-- ==== Sys2Proof/Tests/Slice0.lean ====
section
/-!
SUPPORT. The model's own tests: the well-formedness checks, decoding of written-out opcode bytes, one or two
instances of spec/95_test_vectors.md per operation, and, for every statement with hypotheses, a state and operands
that meet them all. Expected results are the spec's, named V<n> or P<n> of that file, or R<n> of a rule.
-/

namespace Sys2Proof.Tests

open Sys2Proof.Machine

/-! ### Fixtures -/

/-- Parameters with every width bounded: `K = 2`, `W_R = 8`, `W_S = 8`, `RM_CAP = 16`, `W_IDX = 4`, `W_C = 5`. -/
def tight : Params :=
  { k := 2, wR := 8, wS := 8, rmCap := some 16, wIdx := some 4, wC := some 5, numeric := .exact }

/-- The reference code C75 (40_encoder_ops.md) with one register. -/
def c75 (r : Nat) : EncUnit :=
  { configured := true, constraints := [3], n := 2, m := 3, genpoly := [[7, 5]], reg := [r] }

/-- The code of V9, with two registers. -/
def code9 (r0 r1 : Nat) : EncUnit :=
  { configured := true, constraints := [2, 2], n := 3, m := 2, genpoly := [[3, 1, 2], [1, 3, 3]], reg := [r0, r1] }

/-- The reference matrix M44 as V20 leaves it. -/
def m44 : RmUnit :=
  { configured := true, nbSymbolsLog2 := 2, messageLength := 4
    matrix := [(0, .fin 1), (1, .fin 3), (3, .fin 4), (4, .fin 2), (5, .fin 2), (6, .fin 2), (7, .fin 2),
      (13, .fin 5), (14, .fin 5)]
    messageSymbolCount := 4 }

/-- M44 normalised, N44 (43_matrix_read_ops.md). -/
def n44 : RmUnit :=
  { m44 with
    matrix := [(0, .fin (1/8)), (1, .fin (3/8)), (3, .fin (1/2)), (4, .fin (1/4)), (5, .fin (1/4)),
      (6, .fin (1/4)), (7, .fin (1/4)), (13, .fin (1/2)), (14, .fin (1/2))] }

/-- The five columns of V25, `[10 + p, p]`. -/
def m25 : RmUnit :=
  { configured := true, nbSymbolsLog2 := 1, messageLength := 5
    matrix := [(0, .fin 10), (2, .fin 11), (3, .fin 1), (4, .fin 12), (5, .fin 2), (6, .fin 13), (7, .fin 3),
      (8, .fin 14), (9, .fin 4)]
    messageSymbolCount := 5 }

/-- The machine after reset with other contents of the encoder. -/
def withEncoder (u : EncUnit) : State := State.reset.withEnc u

/-- The machine after reset, for two input bits, with other contents of the encoder. -/
def withEncoder2 (u : EncUnit) : State := (State.resetWith tight).withEnc u

/-- The machine after reset with other contents of the matrix. -/
def withMatrix (u : RmUnit) : State := State.reset.withRm u

/-- Both units configured: C75 with register `0b10`, and M44. -/
def both : State := (withEncoder (c75 2)).withRm m44

/-- The response of an operation. -/
def answer (i : Instr) (s : State) : Option Response := (after i s).response

/-- A response with status `OK`. -/
def good (r : Result) : Option Response := some { status := .ok, result := r }

/-- A response with another status. -/
def bad (st : Status) : Option Response := some { status := st, result := .none }

/-! ### Well-formedness: every check refuses a term that breaks it -/

theorem test_wf_accepts_config : Instr.wf tight (.encConfig [31, 0] [[255], [0, 1]]) = true := by decide
theorem test_wf_refuses_wide_constraint : Instr.wf tight (.encConfig [32] [[255]]) = false := by decide
theorem test_wf_refuses_wide_mask : Instr.wf tight (.encConfig [3] [[7], [256]]) = false := by decide
theorem test_wf_refuses_wide_symbol : Instr.wf tight (.encEncode 256 false) = false := by decide
theorem test_wf_refuses_wide_register : Instr.wf tight (.encSetRegisters [0, 256]) = false := by decide
theorem test_wf_refuses_wide_log2 : Instr.wf tight (.rmConfig 16 0) = false := by decide
theorem test_wf_refuses_wide_length : Instr.wf tight (.rmConfig 0 16) = false := by decide
theorem test_wf_refuses_wide_write_position : Instr.wf tight (.rmEnterSymbolAt 16 []) = false := by decide
theorem test_wf_refuses_wide_erasure_position : Instr.wf tight (.rmEnterErasureAt 16) = false := by decide
theorem test_wf_refuses_wide_column : Instr.wf tight (.rmFindMaxInCol 16 vzero) = false := by decide
theorem test_wf_refuses_wide_candidate : Instr.wf tight (.rmRead 16 15) = false := by decide
theorem test_wf_refuses_wide_position : Instr.wf tight (.rmRead 15 16) = false := by decide

/-! ### Decoding: the opcode bytes of R76, written out as UNIT and FUNC nibbles -/

/-- Ports that hold something everywhere, so that a port read in another's place shows. -/
def fullPorts : Ports :=
  { flag := true, sym := 9, regs := [1, 2], cons := [3], gpoly := [[4, 5]], log2 := 6, len := 7, idx := 10, idx2 := 11,
    vals := [.fin 12], val := .fin 13 }

/-- What the decoder reads from an opcode byte with those ports. -/
def decoded (op : BitVec 8) : Except DecodeError Instr := decode Params.standard op fullPorts

theorem test_decode_enc_config : decoded 0b00010000#8 = .ok (.encConfig [3] [[4, 5]]) := by rfl
theorem test_decode_enc_encode : decoded 0b00010001#8 = .ok (.encEncode 9 true) := by rfl
theorem test_decode_enc_clear : decoded 0b00010010#8 = .ok .encClear := by rfl
theorem test_decode_enc_get_registers : decoded 0b00010011#8 = .ok .encGetRegisters := by rfl
theorem test_decode_enc_set_registers : decoded 0b00010100#8 = .ok (.encSetRegisters [1, 2]) := by rfl
theorem test_decode_enc_info : decoded 0b00010101#8 = .ok .encInfo := by rfl
theorem test_decode_rm_config : decoded 0b00100000#8 = .ok (.rmConfig 6 7) := by rfl
theorem test_decode_rm_enter_symbol : decoded 0b00100001#8 = .ok (.rmEnterSymbol [.fin 12]) := by rfl
theorem test_decode_rm_enter_symbol_at : decoded 0b00100010#8 = .ok (.rmEnterSymbolAt 10 [.fin 12]) := by rfl
theorem test_decode_rm_enter_erasure : decoded 0b00100011#8 = .ok .rmEnterErasure := by rfl
theorem test_decode_rm_enter_erasure_at : decoded 0b00100100#8 = .ok (.rmEnterErasureAt 10) := by rfl
theorem test_decode_rm_normalize : decoded 0b00100101#8 = .ok .rmNormalize := by rfl
theorem test_decode_rm_deinterleave : decoded 0b00100110#8 = .ok .rmDeinterleave := by rfl
theorem test_decode_rm_find_max : decoded 0b00100111#8 = .ok .rmFindMax := by rfl
theorem test_decode_rm_find_max_in_col : decoded 0b00101000#8 = .ok (.rmFindMaxInCol 10 (.fin 13)) := by rfl
theorem test_decode_rm_read : decoded 0b00101001#8 = .ok (.rmRead 11 10) := by rfl
theorem test_decode_rm_dump : decoded 0b00101010#8 = .ok .rmDump := by rfl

WORK INSTRUCTIONS
Using the material above, work out how many lines contain the string "formedness". Give that number alone.

ANSWER FOR THE TASK
2